Das Hotel Krone am Zürcher Limmatquai hat der Pandemie wegen ebenfalls rasch auf Langzeitgäste umgestellt. «Ein Gast ist auf Geschäftsreise, der andere sitzt mit Flipflops und Boxershorts in der Lobby», lacht Geschäftsführerin Karin Lenherr. Obwohl man während der Coronawellen froh um die Langzeitgäste gewesen sei, sehe man für sich keine Zukunft im Longstay-Konzept. «Co-Living-Projekte finde ich mega cool», sagt Lenherr, «aber unser Geschäftsmodell ist nicht darauf ausgerichtet. Die Zimmer sind zu klein.»
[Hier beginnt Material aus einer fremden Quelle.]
/-- The boundary phase: a `1` confirms the header and is not stored, a `0` starts over from 0; so a run of `n` zeros
from `hp = 0`, then a `1`, confirms a header exactly when `n mod 11 = 10` (40_acquisition_fdxb.md R133). -/
def Obligations.FdxbBoundaryPhase : Prop :=
  (∀ s : State, s.irqEn = true → s.hp = 10#4 →
    exec (.sampleFdxb true) s = .next { s with hp := 11#4, result := some .ok, report := none } ∧
    exec (.sampleFdxb false) s = .next { s with hp := 0#4, result := some .ok, report := none }) ∧
  (∀ (s : State) (n : Nat) (bits : List (Bool × Ticks)) (rest : List PortInput),
    s.protocol = .fdxb → s.irqEn = true → s.hp = 0#4 →
    bits.map Prod.fst = List.replicate n false ++ [true] → s.inputs = sampleInputs bits ++ rest →
    ∃ t : State, runSteps bits.length s = .next t ∧ (t.hp = 11#4 ↔ n % 11 = 10) ∧ t.raw = s.raw ∧ t.bc = s.bc)

/-- The data phase: the bit goes to `raw[bc]`, the cursor moves, whatever the bit; and from the confirmed header the
phase lasts exactly 128 samples (40_acquisition_fdxb.md R134). -/
def Obligations.FdxbDataPhase : Prop :=
  (∀ (s : State) (d : Bool), s.irqEn = true → s.hp = 11#4 → s.bc.toNat < 127 →
    ∃ raw' : Frame,
      exec (.sampleFdxb d) s
        = .next { s with raw := raw', bc := s.bc + 1#8, result := some .ok, report := none } ∧
      ∀ i < 128, raw'.getLsbD i = if i = s.bc.toNat then d else s.raw.getLsbD i) ∧
  (∀ (s : State) (bits : List (Bool × Ticks)) (rest : List PortInput),
    s.protocol = .fdxb → s.irqEn = true → s.hp = 11#4 → s.bc = 0#8 → s.inputs = sampleInputs bits ++ rest →
    (bits.length < 128 → ∃ t : State, runSteps bits.length s = .next t ∧ t.hp = 11#4 ∧ t.bc.toNat = bits.length) ∧
    (bits.length = 128 → ∃ t : State, runSteps bits.length s = .next t ∧ t.hp = 0#4 ∧ t.result = some .frameComplete))

/-- Completion, in the step that takes bit 127: the end time is latched, the frame with this bit moves to the mailbox,
full or empty before, and the decoder state returns to 0; any earlier bit answers OK, with the frame still in progress
(40_acquisition_fdxb.md R135). -/
def Obligations.FdxbCompletion : Prop :=
  (∀ (s : State) (d : Bool), s.irqEn = true → s.hp = 11#4 → s.bc = 127#8 →
    ∃ frame : Frame,
      exec (.sampleFdxb d) s
        = .next { s with endTime := s.port.now, fo := frame, frameValid := true, raw := 0#128, bc := 0#8, hp := 0#4,
                         result := some .frameComplete, report := none } ∧
      CompletedFrame s.raw d frame) ∧
  (∀ (s : State) (d : Bool), s.irqEn = true → s.hp = 11#4 → s.bc.toNat < 127 →
    ∃ t : State, exec (.sampleFdxb d) s = .next t ∧ t.result = some .ok ∧ t.hp = 11#4 ∧ t.bc = s.bc + 1#8 ∧
      SameMailbox s t ∧ t.endTime = s.endTime)

/-- `FRAME_COMPLETE` exactly from `irq_en = 1`, `hp = 11`, `bc = 127` (40_acquisition_fdxb.md R138 (c)). -/
def Obligations.FdxbFrameCompleteExactlyOnTheLastBit : Prop :=
  ∀ (s t : State) (d : Bool), s.protocol = .fdxb → Inv s → exec (.sampleFdxb d) s = .next t →
    (t.result = some .frameComplete ↔ AtLastBitFdxb s)

/-- A bit stream that nowhere holds the header, a run of `n` zeros and a `1` with `n mod 11 = 10`, leaves the cursor at 0
after every one of its bits, and the mailbox as it was; runs of other lengths, cancelled ones of more than ten zeros among
them, may stand in it (40_acquisition_fdxb.md R138 (a), R133). -/
def Obligations.FdxbNoHeaderNoAcquisition : Prop :=
  ∀ (s : State) (bits : List (Bool × Ticks)) (rest : List PortInput),
    s.protocol = .fdxb → s.irqEn = true → s.hp = 0#4 → s.bc = 0#8 →
    holdsHeaderFdxb (bits.map Prod.fst) = false → s.inputs = sampleInputs bits ++ rest →
    ∀ k ≤ bits.length, ∃ t : State, runSteps k s = .next t ∧ t.bc = 0#8 ∧ t.hp.toNat ≤ 10 ∧
      t.raw = s.raw ∧ SameMailbox s t ∧ t.endTime = s.endTime

/-- A header and any 128 bits, 139 samples, put exactly those bits into the mailbox, latch the timer of the last one
and answer `FRAME_COMPLETE` with the engine back at 0; identity and session are untouched (40_acquisition_fdxb.md
R135, R138 (b), (d)). -/
def Obligations.FdxbFrameReachesTheMailbox : Prop :=
  ∀ (s : State) (f : Frame) (bits : List (Bool × Ticks)) (rest : List PortInput),
    s.protocol = .fdxb → s.irqEn = true → s.hp = 0#4 → s.bc = 0#8 →
    bits.map Prod.fst = headerFdxb ++ frameBits f → s.inputs = sampleInputs bits ++ rest →
    bits.length = 139 ∧
    ∃ t : State, runSteps 139 s = .next t ∧ t.fo = f ∧ t.frameValid = true ∧
      t.result = some .frameComplete ∧ (bits.map Prod.snd).getLast? = some t.endTime ∧
      t.hp = 0#4 ∧ t.bc = 0#8 ∧ t.raw = 0#128 ∧ t.inputs = rest ∧ SameIdentity s t ∧ SameSession s t

/-! ## SAMPLE, EM4100 -/

/-- The hunt phase: a `1` counts, a `0` starts over, nothing else moves; a tenth `1` is payload bit 0, the most
significant bit of the first nibble (41_acquisition_em4100.md R152). -/
def Obligations.EmHuntPhase : Prop :=
  (∀ s : State, s.irqEn = true → s.hp < 9#4 →
    exec (.sampleEm4100 true) s = .next { s with hp := s.hp + 1#4, result := some .ok, report := none } ∧
    exec (.sampleEm4100 false) s = .next { s with hp := 0#4, result := some .ok, report := none }) ∧
  (∀ (s : State) (bits : List (Bool × Ticks)) (rest : List PortInput),
    s.protocol = .em4100 → s.irqEn = true → DecoderCleared s →
    bits.map Prod.fst = headerEm ++ [true] → s.inputs = sampleInputs bits ++ rest →
    ∃ t : State, runSteps bits.length s = .next t ∧ t.hp = 9#4 ∧ t.bc = 1#8 ∧ t.np = 1#3 ∧ t.ni = 0#4 ∧
      t.grp = 0b1000#4 ∧ t.nib = s.nib)

/-- A data bit of a group goes to `grp[3 - np]`, so the first of a group to `grp[3]` and the fourth to `grp[0]`; `np`
counts it (41_acquisition_em4100.md R154). -/
def Obligations.EmDataBit : Prop :=
  ∀ (s : State) (d : Bool), s.irqEn = true → s.hp = 9#4 → s.ni < 10#4 → s.np < 4#3 → s.bc.toNat < 54 →
    ∃ g : Nibble,
      exec (.sampleEm4100 d) s
        = .next { s with grp := g, np := s.np + 1#3, bc := s.bc + 1#8, result := some .ok, report := none } ∧
      ∀ k < 4, g.getLsbD k = if k + s.np.toNat = 3 then d else s.grp.getLsbD k

/-- A parity bit that agrees with the group stores the nibble at `nib[ni]`; the group's counters return to 0 and `bc`
goes on counting (41_acquisition_em4100.md R155). -/
def Obligations.EmParityBitThatAgrees : Prop :=
  ∀ (s : State) (d : Bool), s.irqEn = true → s.hp = 9#4 → s.ni < 10#4 → s.np = 4#3 → s.bc.toNat < 54 → d = xor4 s.grp →
    ∃ nib' : Vector Nibble 10,
      exec (.sampleEm4100 d) s
        = .next { s with nib := nib', ni := s.ni + 1#4, np := 0#3, grp := 0#4, bc := s.bc + 1#8,
                         result := some .ok, report := none } ∧
      ∀ j : Fin 10, nib'[j] = if j.val = s.ni.toNat then s.grp else s.nib[j]

/-- A parity bit that disagrees restarts framing: all counters, the group and the nibbles to 0, nothing else touched,
`CHECKSUM_RETRY`; the bit is not counted as a header bit (41_acquisition_em4100.md R156). -/
def Obligations.EmParityBitThatDisagrees : Prop :=
  ∀ (s : State) (d : Bool), s.irqEn = true → s.hp = 9#4 → s.ni < 10#4 → s.np = 4#3 → d ≠ xor4 s.grp →
    exec (.sampleEm4100 d) s
      = .next { s with hp := 0#4, bc := 0#8, np := 0#3, ni := 0#4, grp := 0#4, nib := zeroNibbles,
                       result := some .checksumRetry, report := none }

/-- The five trailing bits are counted and nothing else; any five of them complete the frame
(41_acquisition_em4100.md R157). -/
def Obligations.EmTrailingBits : Prop :=
  (∀ (s : State) (d : Bool), s.irqEn = true → s.hp = 9#4 → s.ni = 10#4 → s.bc.toNat < 54 →
    exec (.sampleEm4100 d) s = .next { s with bc := s.bc + 1#8, result := some .ok, report := none }) ∧
  (∀ (s : State) (bits : List (Bool × Ticks)) (rest : List PortInput),
    s.protocol = .em4100 → s.irqEn = true → s.hp = 9#4 → s.ni = 10#4 → s.bc = 50#8 →
    bits.length = 5 → s.inputs = sampleInputs bits ++ rest →
    ∃ t : State, runSteps 5 s = .next t ∧ t.result = some .frameComplete ∧ t.emId = emIdOf s.nib)

/-- Completion, in the step that takes payload bit 54: the end time is latched, the ten nibbles become the identifier,
nibble 0 the most significant, and all decoder state returns to 0 (41_acquisition_em4100.md R158). -/
def Obligations.EmCompletion : Prop :=
  ∀ (s : State) (d : Bool), s.irqEn = true → s.hp = 9#4 → s.ni = 10#4 → s.bc = 54#8 →
    ∃ id : BitVec 40,
      exec (.sampleEm4100 d) s
        = .next { s with endTime := s.port.now, emId := id, tagValid := true, hp := 0#4, bc := 0#8, np := 0#3, ni := 0#4,
                         grp := 0#4, nib := zeroNibbles,
                         result := some .frameComplete, report := none } ∧
      ∀ j : Fin 10, id.extractLsb' (4 * (9 - j.val)) 4 = s.nib[j]

/-- `FRAME_COMPLETE` exactly from `irq_en = 1`, `hp = 9`, `bc = 54` (41_acquisition_em4100.md R162 (b)). -/
def Obligations.EmFrameCompleteExactlyOnTheLastBit : Prop :=
  ∀ (s t : State) (d : Bool), s.protocol = .em4100 → Inv s → exec (.sampleEm4100 d) s = .next t →
    (t.result = some .frameComplete ↔ AtLastBitEm s)

/-- For every nibble and every free slot: the four bits with their parity store exactly the nibble there, and the same
bits with the parity flipped restart framing with nothing stored (41_acquisition_em4100.md R162 (a)). -/
def Obligations.EmNibbleParity : Prop :=
  ∀ (s : State) (v : Nibble) (bits : List (Bool × Ticks)) (rest : List PortInput),
    s.protocol = .em4100 → s.irqEn = true → Inv s → s.hp = 9#4 → s.ni < 10#4 → s.np = 0#3 →
    s.inputs = sampleInputs bits ++ rest →
    (bits.map Prod.fst = nib5 v → ∃ t : State, runSteps 5 s = .next t ∧ t.result = some .ok ∧
      t.ni = s.ni + 1#4 ∧ t.np = 0#3 ∧ t.hp = 9#4 ∧ ∀ j : Fin 10, t.nib[j] = if j.val = s.ni.toNat then v else s.nib[j]) ∧
    (bits.map Prod.fst = (nib5 v).dropLast ++ [!xor4 v] → ∃ t : State, runSteps 5 s = .next t ∧
      t.result = some .checksumRetry ∧ DecoderCleared t ∧ SameIdentity s t ∧ t.endTime = s.endTime)

/-- A header, the groups of any ten nibbles and any five trailing bits, 64 samples, decode to exactly those nibbles
with nibble 0 the most significant, latch the timer of the last bit and answer `FRAME_COMPLETE`; the session is
untouched (41_acquisition_em4100.md R158, R161, R162 (c)). -/
def Obligations.EmFrameReachesTheIdentifier : Prop :=
  ∀ (s : State) (nib : Vector Nibble 10) (tail : List Bool) (bits : List (Bool × Ticks)) (rest : List PortInput),
    s.protocol = .em4100 → s.irqEn = true → DecoderCleared s → tail.length = 5 →
    bits.map Prod.fst = headerEm ++ groupBits nib ++ tail → s.inputs = sampleInputs bits ++ rest →
    bits.length = 64 ∧
    ∃ t : State, runSteps 64 s = .next t ∧ t.result = some .frameComplete ∧ t.tagValid = true ∧
      (∀ j : Fin 10, t.emId.extractLsb' (4 * (9 - j.val)) 4 = nib[j]) ∧
      (bits.map Prod.snd).getLast? = some t.endTime ∧ DecoderCleared t ∧ t.inputs = rest ∧
      SameMailbox s t ∧ SameSession s t

/-- A bit stream without nine consecutive `1` leaves the cursor at 0 after every one of its bits (41_acquisition_em4100.md R162 (d)). -/
def Obligations.EmNoHeaderNoAcquisition : Prop :=
  ∀ (s : State) (bits : List (Bool × Ticks)) (rest : List PortInput),
    s.protocol = .em4100 → s.irqEn = true → s.hp = 0#4 → s.bc = 0#8 →
    ¬ headerEm <:+: bits.map Prod.fst → s.inputs = sampleInputs bits ++ rest →
    ∀ k ≤ bits.length, ∃ t : State, runSteps k s = .next t ∧ t.bc = 0#8 ∧ t.hp.toNat ≤ 8 ∧ t.nib = s.nib ∧
      SameIdentity s t ∧ t.endTime = s.endTime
Ähnlich sieht es Lea Sonderegger, Geschäftsleiterin von «Zum Guten Glück». Langzeitaufenthalte seien nichts für das Wiedikoner Gasthaus. Aus Goodwill habe man während der Lockdowns zwei Gäste im Hotel wohnen lassen, die minimalistisch eingerichteten Zimmer seien jedoch nicht optimal für Langzeitgäste ausgestattet.

Alexandros Tyropolis hingegen, CEO der Novac Solutions GmbH, sieht für seine Firma, die temporäre Betriebskonzepte für leerstehende Gebäude entwickelt und betreibt, grosses Potential im Longstay-Konzept. Dennoch – oder gerade deswegen – sieht er die Umstellung von klassischen Hotels auf Langzeitgäste kritisch: «Co-Living ist viel mehr als die Langzeitmiete von vier Wänden. Co-Living ist eine gelebte Community.» Man wohne nicht nur im Zimmer, sondern im ganzen Haus. Deshalb gibt es in der von ihm betriebenen Co-Living-Residenz Becozy Zurich Sihlcity vom Living Room über Küche und Waschraum bis hin zum Homeoffice jede Menge Gemeinschaftsfläche. Zudem werden die Bewohner:innen in einem ausgetüftelten Bewerbungsverfahren auserkoren. Co-Living benötige von Anfang an ein anderes Konzept als ein Hotel, so Tyropolis.

Willkommen zu Hause in Rümlang. (Foto: Alice Britschgi)

Zweites Standbein

Im Gegensatz zu den Stadtzürcher Hotels sieht Simona Maier für das Jet Hotel dennoch eine Zukunft im Longstay-Konzept. Die Nähe zur Stadt, die erschwinglichen Preise: Der Standort sei attraktiv. Problemlos ging man natürlich trotz Longstay nicht durch die Krise. Noch heute seien alle Mitarbeiter:innen zu ungefähr 15 Prozent ihres Pensums in Kurzarbeit, sagt sie. Durch die Langzeitaufenthalter:innen habe man aber niemanden entlassen müssen. Darauf ist Maier stolz. 

Auch nach der Pandemie sollen die Langzeitgäste bleiben. Der Anbau, der schon lange in Planung war, wurde kurzerhand in einen Komplex mit zwölf Studios für Dauergäste umkonzipiert. Ab März diesen Jahres soll das Hotel so auf zwei räumlich getrennten Standbeinen stehen: die frischgebackenen Rümlanger:innen im neuen, die Jetsetter:innen im alten Bau. Denn nur auf Langzeitgäste zu setzen, das macht auch für das Jet Hotel keinen Sinn. Neben den guten Gründen für einen Langzeitaufenthalt in Rümlang scheint es nämlich tatsächlich genauso gute zu geben, um wieder zu gehen.